In August 2022, the bipartisan Afghan Adjustment Act (AAA) was introduced in both houses of Congress to allow those Afghans who arrived in the U.S. with this temporary status to apply for permanent status through a streamlined process. Efforts to include the AAA in larger spending bills have been unsuccessful, despite wide public support and advocacy from veterans groups and immigration NGOs, including HIAS.

“The grand majority [of evacuees] have no option but to apply for asylum,” shared Ghadiri. “And unless and until the Afghan Adjustment Act gets passed, or some version of it, there is no other option but to put them into an already beleaguered system that’s already got a bunch of backlogs.”

This sentiment was echoed by Ayana Dobos, a staff attorney at HIAS affiliate JFCS Pittsburgh who has directed a number of cases to the Pro Se+ Project. While her team has assisted many clients applying for SIV status or for family-based immigrant visa petitions, others have no other path to permanent status other than asylum — and the local infrastructure is swamped.
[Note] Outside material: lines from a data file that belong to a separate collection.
-- ==== Sys2Proof/Tests/Slice0.lean ====
section
/-!
SUPPORT. The model's own tests: ill-formed terms the checks refuse, words written out from spec/30_encoding.md, vectors of
spec/95_test_vectors.md (their numbers stand in the comments), and a witness for the hypotheses of every statement that has some.
-/

namespace Sys2Proof.Tests

open Sys2Proof.Machine

/-! ## Well-formedness: each check of 00_scope.md R8 refuses an ill-formed configuration -/

theorem test_tiny_valid : Config.tiny.valid = true := by decide

theorem test_cfg1_refuses : ConfigCheck.cfg1.passes { Config.tiny with activeWidth := 9 } = false := by decide
theorem test_cfg2_refuses : ConfigCheck.cfg2.passes { Config.tiny with activeHeight := 5 } = false := by decide
theorem test_cfg3_refuses_size : ConfigCheck.cfg3.passes { Config.tiny with glyphHeight := 4 } = false := by decide
theorem test_cfg3_refuses_width : ConfigCheck.cfg3.passes { Config.tiny with glyphWidth := 8 } = false := by decide
theorem test_cfg4_refuses : ConfigCheck.cfg4.passes { Config.tiny with charBuf := Table.ofWords 8 [1, 2, 3] } = false := by
  decide
theorem test_cfg5_refuses : ConfigCheck.cfg5.passes { Config.tiny with attrBuf := Table.ofWords 5 [1, 2, 3, 32] } = false := by
  decide
theorem test_cfg6_refuses : ConfigCheck.cfg6.passes { Config.tiny with glyphWidth := 3 } = false := by decide
theorem test_cfg7_refuses : ConfigCheck.cfg7.passes { Config.tiny with glyphHeight := 0 } = false := by decide
theorem test_cfg8_refuses : ConfigCheck.cfg8.passes { Config.tiny with blinkHalfPeriod := 0 } = false := by decide
theorem test_failed_checks_are_all_listed :
    failedChecks { Config.tiny with activeWidth := 9, blinkHalfPeriod := 0 } = [.cfg1, .cfg8] := by decide

/-- A table whose addresses do not rise, one that lists a 0, one that lists an address beyond its depth. -/
theorem test_table_form_refuses :
    Table.wf { depth := 4, width := 8, cells := [(1, 5), (1, 6)] } = false ∧
    Table.wf { depth := 4, width := 8, cells := [(1, 0)] } = false ∧
    Table.wf { depth := 4, width := 8, cells := [(4, 1)] } = false := by decide

/-- A number with a bit above the format's selector word. -/
theorem test_selector_too_wide :
    decode .ctl4 16 = .error (.tooWide .ctl4 16) ∧ decode .ser2 4 = .error (.tooWide .ser2 4) ∧
    decode .blk1 2 = .error (.tooWide .blk1 2) ∧ decode .uncond 1 = .error (.tooWide .uncond 1) := ⟨rfl, rfl, rfl, rfl⟩

/-! ## Decoding: words written bit by bit from the tables of 30_encoding.md R81, R82, R83, R86 -/

/-- All 16 rows of R81's table, in its order. -/
theorem test_decode_ctl4 :
    [0b0000#4, 0b0001, 0b0010, 0b0011, 0b0100, 0b0101, 0b0110, 0b0111, 0b1000, 0b1001, 0b1010, 0b1011, 0b1100, 0b1101,
      0b1110, 0b1111].map decodeCtl4 =
    [.holdV false false, .holdV false true, .holdV true false, .holdV true true, .holdH, .pixelAdvance,
      .lineAdvance false, .lineAdvance true, .frameReset false false false, .frameReset false false true,
      .frameReset false true false, .frameReset false true true, .frameReset true false false,
      .frameReset true false true, .frameReset true true false, .frameReset true true true] := by decide

/-- All four rows of R82's table. -/
theorem test_decode_ser2 :
    [0b00#2, 0b01, 0b11, 0b10].map decodeSer2 = [.latchB false, .latchB true, .latchC, .shift] := by decide

/-- Both selectors of R83. -/
theorem test_decode_blk1 : [0b0#1, 0b1].map decodeBlk1 = [.blinkCount, .blinkToggle] := by decide

/-- R86. -/
theorem test_decode_uncond : decode .uncond 0 = .ok [.fetchCell, .fetchGlyph, .compose] := rfl

theorem test_table_words :
    decodeTableWord 8 0x8 = some (.frameReset false false false) ∧ decodeTableWord 8 0x6 = some (.lineAdvance false) ∧
    decodeTableWord 8 0x5 = some .pixelAdvance ∧ decodeTableWord 8 0x0 = some (.holdV false false) ∧
    decodeTableWord 8 0x4 = some .holdH ∧ decodeTableWord 2 0x1 = some (.latchB true) ∧
    decodeTableWord 2 0x3 = some .latchC ∧ decodeTableWord 2 0x2 = some .shift ∧
    decodeTableWord 1 0x0 = some .blinkCount ∧ decodeTableWord 1 0x1 = some .blinkToggle ∧
    decodeTableWord 0 0x0 = none ∧ decodeTableWord 8 0x10 = none := by decide

/-! ## Helpers -/

/-- The state of an outcome that is a next state. -/
def nextOf : Host.Outcome State Fault Refusal → Option State
  | .next s => some s
  | .fault _ => none
  | .refused _ => none

/-- The reference dimensions of R12 with blank tables. -/
def blankReference : Config :=
  Config.reference 5 { depth := 2400, width := 8, cells := [(5, 0x41)] } { depth := 2400, width := 5, cells := [(5, 7)] }
    { depth := 4096, width := 8, cells := [(1043, 0b11010000)] }

/-- A state of the reference configuration with the given Scan State. -/
def refAt (ci rs col row : Nat) : State := { State.powerOn blankReference with scan := ⟨ci, rs, col, row⟩ }

/-- A state of TINY with the given Scan State and control words. -/
def tinyAt (ci rs col row : Nat) (ws : List Ctl) : State :=
  { State.reset with scan := ⟨ci, rs, col, row⟩, inputs := ws }

theorem test_reference_valid : blankReference.valid = true := by decide

/-- Derived parameters of the reference configuration (R12). -/
theorem test_reference_params :
    blankReference.cellsPerRow = 80 ∧ blankReference.totalCells = 2400 ∧ blankReference.glyphDepth = 4096 ∧
    blankReference.wCell = 12 ∧ blankReference.wCol = 3 ∧ blankReference.wRow = 4 ∧ blankReference.wGaddr = 12 := by decide

/-! ## Vectors of 95_test_vectors.md, one step each -/

/-- T2. -/
theorem test_frameReset : (nextOf (exec (.frameReset true true true) (refAt 123 80 5 9))).map (·.scan) = some ⟨0, 0, 0, 0⟩ := by
  decide

/-- T7. -/
theorem test_lineAdvance_rolls_back :
    (nextOf (exec (.lineAdvance true) (refAt 37 0 5 14))).map (·.scan) = some ⟨0, 0, 0, 15⟩ := by decide

/-- T8. -/
theorem test_lineAdvance_commits :
    (nextOf (exec (.lineAdvance false) (refAt 2400 2320 0 15))).map (·.scan) = some ⟨2400, 2400, 0, 0⟩ := by decide

/-- T12. -/
theorem test_pixelAdvance_last_column :
    (nextOf (exec .pixelAdvance (refAt 1 0 7 0))).map (·.scan) = some ⟨1, 0, 0, 0⟩ := by decide

/-- T14. -/
theorem test_pixelAdvance_wraps :
    (nextOf (exec .pixelAdvance (refAt 4095 0 0 0))).map (·.scan) = some ⟨0, 0, 1, 0⟩ := by decide

/-- T19. -/
theorem test_holdV : (nextOf (exec (.holdV true true) (refAt 17 0 3 5))).map (·.scan) = some ⟨17, 0, 3, 5⟩ := by decide

/-- T15. -/
theorem test_holdH : (nextOf (exec .holdH (refAt 17 0 3 5))).map (·.scan) = some ⟨17, 0, 3, 5⟩ := by decide

/-- F1. -/
theorem test_fetchCell :
    (nextOf (exec .fetchCell (refAt 5 0 0 0))).map (fun t => (t.fetch.charQ, t.fetch.attrQ)) = some (0x41, 0b00111) := by decide

/-- F2: gaddr = 1043. -/
theorem test_fetchGlyph :
    (nextOf (exec .fetchGlyph { refAt 0 0 0 3 with fetch := ⟨0x41, 0, 0⟩ })).map (·.fetch.glyphQ) = some 0b11010000 := by decide

/-- S1. -/
theorem test_latchB :
    (nextOf (exec (.latchB false) { refAt 0 0 0 15 with fetch := ⟨0, 0b01101, 0b11010000⟩ })).map (·.latch) =
      some ⟨0b00001011, 0b01101, true⟩ := by decide

/-- S2. -/
theorem test_latchC :
    (nextOf (exec .latchC { refAt 0 0 7 0 with
      fetch := ⟨0, 0b10010, 0b10000001⟩, latch := ⟨0b00000001, 0b00111, true⟩ })).map (·.latch) =
      some ⟨0b10000001, 0b10010, false⟩ := by decide

/-- S4. -/
theorem test_shift_ignores_fetched_data :
    (nextOf (exec .shift { refAt 0 0 0 15 with
      fetch := ⟨0, 0b11111, 0b11111111⟩, latch := ⟨0b00001011, 0b01101, true⟩ })).map (·.latch) =
      some ⟨0b00000101, 0b01101, true⟩ := by decide

/-- S5. -/
theorem test_shift_fills_zero :
    (nextOf (exec .shift { refAt 0 0 6 0 with latch := ⟨0b10000000, 0b00111, false⟩ })).map (·.latch) =
      some ⟨0b01000000, 0b00111, false⟩ := by decide

/-- B2: P = 5. -/
theorem test_blinkCount :
    (nextOf (exec .blinkCount { refAt 0 0 0 0 with blink := ⟨3, false⟩ })).map (·.blink) = some ⟨4, false⟩ := by decide

/-- B4: P = 5. -/
theorem test_blinkToggle :
    (nextOf (exec .blinkToggle { refAt 0 0 0 0 with blink := ⟨4, true⟩ })).map (·.blink) = some ⟨0, false⟩ := by decide

/-- V1. -/
theorem test_compose_underline :
    (nextOf (exec .compose { refAt 0 0 0 0 with latch := ⟨1, 0b01101, true⟩ })).map (·.out) = some ⟨true, false, true⟩ := by
  decide

/-- K10: blink and underline in phase 0. -/
theorem test_compose_blink_dark :
    (nextOf (exec .compose { refAt 0 0 0 0 with latch := ⟨0, 0b11001, true⟩ })).map (·.out) = some ⟨false, false, false⟩ := by
  decide

/-- Program P2, tick 10: FRAME_RESET and LATCH in one tick, each on the state before the edge. -/
theorem test_step_p2_tick_10 :
    (nextOf (step { State.reset with
        scan := ⟨1, 0, 1, 0⟩, fetch := ⟨0x01, 0b00111, 0b1010⟩, latch := ⟨0, 0, false⟩, blink := ⟨1, true⟩,
        inputs := [0xE] })).map (fun t => (t.scan, t.fetch, t.latch, t.blink)) =
      some (⟨0, 0, 0, 0⟩, ⟨0x02, 0b01001, 0b1010⟩, ⟨0b0101, 0b00111, false⟩, ⟨2, true⟩) := by decide

/-- Program P1, tick 26: the commit, with the outputs of the tick. -/
theorem test_step_p1_tick_26 :
    (nextOf (step { State.reset with
        scan := ⟨2, 0, 0, 1⟩, fetch := ⟨0x03, 0b10010, 0b1001⟩, latch := ⟨0b1001, 0b10010, true⟩, blink := ⟨2, false⟩,
        inputs := [0x6] })).map (fun t => (t.scan, t.fetch, t.latch, t.blink, t.out)) =
      some (⟨2, 2, 0, 0⟩, ⟨0x03, 0b10010, 0b1001⟩, ⟨0b1001, 0b10010, true⟩, ⟨0, true⟩, ⟨false, false, false⟩) := by decide

/-- Program P1's encoding. -/
theorem test_stimulus_p1 :
    (stimulusFrame Config.tiny 3 1 3 2).map BitVec.toNat =
      [8, 0, 0, 0, 5, 5, 5, 5, 5, 5, 5, 5, 4, 6, 4, 4, 4, 5, 5, 5, 5, 5, 5, 5, 5, 4, 6, 4, 4, 4,
       5, 5, 5, 5, 5, 5, 5, 5, 4, 6, 4, 4, 4, 5, 5, 5, 5, 5, 5, 5, 5, 4, 6, 4, 4, 4, 0, 0] := by decide

/-! ## Witnesses: the hypotheses of each statement can be met, at the boundaries of its clauses -/

theorem witness_DecodeAndEncodeAgree :
    Instr.wf (.frameReset true false true) = true ∧ decode .ctl4 15 = .ok [.frameReset true true true] ∧
    decode .blk1 1 = .ok [.blinkToggle] := ⟨rfl, rfl, rfl⟩

theorem witness_EverySelectorWordIsLegal :
    15 < 2 ^ Format.ctl4.bits ∧ 2 ^ Format.ctl4.bits ≤ 16 ∧ 0 < 2 ^ Format.uncond.bits ∧ 2 ^ Format.uncond.bits ≤ 1 := by decide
“We have local agencies and private attorneys that practice asylum, but as you can imagine those wait lists are exponentially long,” she said.

The Pro Se+ project helps JFCS clients file for asylum much faster, and Dobos said having attorneys offer assistance remotely “is really great for our clients. A lot of them can’t get off work and go to offices all the time.”

She also shared that HIAS’ involvement was a major draw for participating in this program: “We know [they] are going to bring the best of the best to help these clients.”